For the entries below, the result should be an exact transcription of the lines from the one with "outqFits := houtFits" up to and including the one with "unfold Obligations.ResetHasInvariant", and only those.
*****
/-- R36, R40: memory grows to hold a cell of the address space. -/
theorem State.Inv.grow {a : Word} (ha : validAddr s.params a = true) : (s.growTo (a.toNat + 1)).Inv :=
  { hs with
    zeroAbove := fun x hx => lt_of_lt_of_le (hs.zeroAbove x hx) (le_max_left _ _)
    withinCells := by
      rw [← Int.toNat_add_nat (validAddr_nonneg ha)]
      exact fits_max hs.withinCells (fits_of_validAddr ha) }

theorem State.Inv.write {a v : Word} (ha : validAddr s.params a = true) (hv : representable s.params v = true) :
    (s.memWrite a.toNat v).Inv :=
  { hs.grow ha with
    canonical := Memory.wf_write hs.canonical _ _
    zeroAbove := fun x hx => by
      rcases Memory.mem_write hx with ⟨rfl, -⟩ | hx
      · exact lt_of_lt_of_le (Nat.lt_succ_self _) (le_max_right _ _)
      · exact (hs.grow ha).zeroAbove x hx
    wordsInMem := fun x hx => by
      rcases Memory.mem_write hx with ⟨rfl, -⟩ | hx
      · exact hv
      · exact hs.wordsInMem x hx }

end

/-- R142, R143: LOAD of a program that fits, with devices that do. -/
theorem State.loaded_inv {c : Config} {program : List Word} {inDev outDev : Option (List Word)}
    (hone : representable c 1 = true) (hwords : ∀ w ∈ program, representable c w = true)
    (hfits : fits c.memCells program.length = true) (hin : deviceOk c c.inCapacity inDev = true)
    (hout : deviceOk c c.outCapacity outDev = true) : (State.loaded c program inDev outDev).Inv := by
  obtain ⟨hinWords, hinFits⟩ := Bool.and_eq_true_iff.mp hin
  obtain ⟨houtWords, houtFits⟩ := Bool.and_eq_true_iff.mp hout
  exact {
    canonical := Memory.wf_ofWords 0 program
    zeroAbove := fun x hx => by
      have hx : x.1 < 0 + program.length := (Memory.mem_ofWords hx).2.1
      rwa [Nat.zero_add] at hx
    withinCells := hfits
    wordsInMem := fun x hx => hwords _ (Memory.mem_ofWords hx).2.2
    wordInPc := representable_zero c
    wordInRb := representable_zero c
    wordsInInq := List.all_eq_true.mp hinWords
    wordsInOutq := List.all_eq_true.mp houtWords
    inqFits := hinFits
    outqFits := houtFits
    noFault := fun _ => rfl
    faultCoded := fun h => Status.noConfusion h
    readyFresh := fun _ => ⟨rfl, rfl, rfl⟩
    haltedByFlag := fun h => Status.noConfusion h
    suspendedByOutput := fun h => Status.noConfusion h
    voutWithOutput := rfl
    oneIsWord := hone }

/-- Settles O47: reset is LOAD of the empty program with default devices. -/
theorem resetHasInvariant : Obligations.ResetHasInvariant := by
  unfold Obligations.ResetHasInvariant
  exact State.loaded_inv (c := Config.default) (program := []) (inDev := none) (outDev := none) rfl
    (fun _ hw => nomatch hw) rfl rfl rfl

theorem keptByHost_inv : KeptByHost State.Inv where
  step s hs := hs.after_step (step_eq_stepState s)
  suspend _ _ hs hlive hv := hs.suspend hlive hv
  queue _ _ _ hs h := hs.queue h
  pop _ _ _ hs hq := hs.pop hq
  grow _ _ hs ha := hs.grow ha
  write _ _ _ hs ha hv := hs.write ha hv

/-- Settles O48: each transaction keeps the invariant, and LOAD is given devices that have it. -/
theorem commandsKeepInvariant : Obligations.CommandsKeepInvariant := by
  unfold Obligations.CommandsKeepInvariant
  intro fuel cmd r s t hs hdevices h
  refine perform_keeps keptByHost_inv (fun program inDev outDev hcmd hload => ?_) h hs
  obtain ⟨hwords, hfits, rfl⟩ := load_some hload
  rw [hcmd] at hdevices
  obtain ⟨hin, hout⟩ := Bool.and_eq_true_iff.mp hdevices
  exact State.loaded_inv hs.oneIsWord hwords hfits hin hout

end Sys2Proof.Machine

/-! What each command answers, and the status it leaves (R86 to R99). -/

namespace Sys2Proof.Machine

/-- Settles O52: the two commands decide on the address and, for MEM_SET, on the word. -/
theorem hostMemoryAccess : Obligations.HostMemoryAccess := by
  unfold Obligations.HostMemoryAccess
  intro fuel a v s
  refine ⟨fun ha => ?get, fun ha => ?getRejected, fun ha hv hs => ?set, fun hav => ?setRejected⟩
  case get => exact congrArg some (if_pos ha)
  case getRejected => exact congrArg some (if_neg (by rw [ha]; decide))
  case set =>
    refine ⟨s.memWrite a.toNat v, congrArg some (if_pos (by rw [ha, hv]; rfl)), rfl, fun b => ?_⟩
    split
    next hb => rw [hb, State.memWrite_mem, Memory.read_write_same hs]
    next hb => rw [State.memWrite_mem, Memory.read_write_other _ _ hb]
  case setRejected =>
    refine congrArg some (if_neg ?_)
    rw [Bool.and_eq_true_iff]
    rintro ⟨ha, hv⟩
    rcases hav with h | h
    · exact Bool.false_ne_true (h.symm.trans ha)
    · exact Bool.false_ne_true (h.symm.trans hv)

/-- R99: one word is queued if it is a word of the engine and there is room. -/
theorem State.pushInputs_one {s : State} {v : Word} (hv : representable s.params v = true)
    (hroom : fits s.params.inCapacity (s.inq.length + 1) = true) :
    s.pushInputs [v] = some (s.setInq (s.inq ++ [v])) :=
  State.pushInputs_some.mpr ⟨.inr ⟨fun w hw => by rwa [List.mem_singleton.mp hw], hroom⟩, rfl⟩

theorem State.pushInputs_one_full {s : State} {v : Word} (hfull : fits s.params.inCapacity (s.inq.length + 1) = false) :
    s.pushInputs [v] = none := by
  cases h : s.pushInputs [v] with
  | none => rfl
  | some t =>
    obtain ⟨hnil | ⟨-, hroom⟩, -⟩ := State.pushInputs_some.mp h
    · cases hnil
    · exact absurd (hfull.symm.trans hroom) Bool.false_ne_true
*****
(Exercise response):
    outqFits := houtFits
    noFault := fun _ => rfl
    faultCoded := fun h => Status.noConfusion h
    readyFresh := fun _ => ⟨rfl, rfl, rfl⟩
    haltedByFlag := fun h => Status.noConfusion h
    suspendedByOutput := fun h => Status.noConfusion h
    voutWithOutput := rfl
    oneIsWord := hone }

/-- Settles O47: reset is LOAD of the empty program with default devices. -/
theorem resetHasInvariant : Obligations.ResetHasInvariant := by
  unfold Obligations.ResetHasInvariant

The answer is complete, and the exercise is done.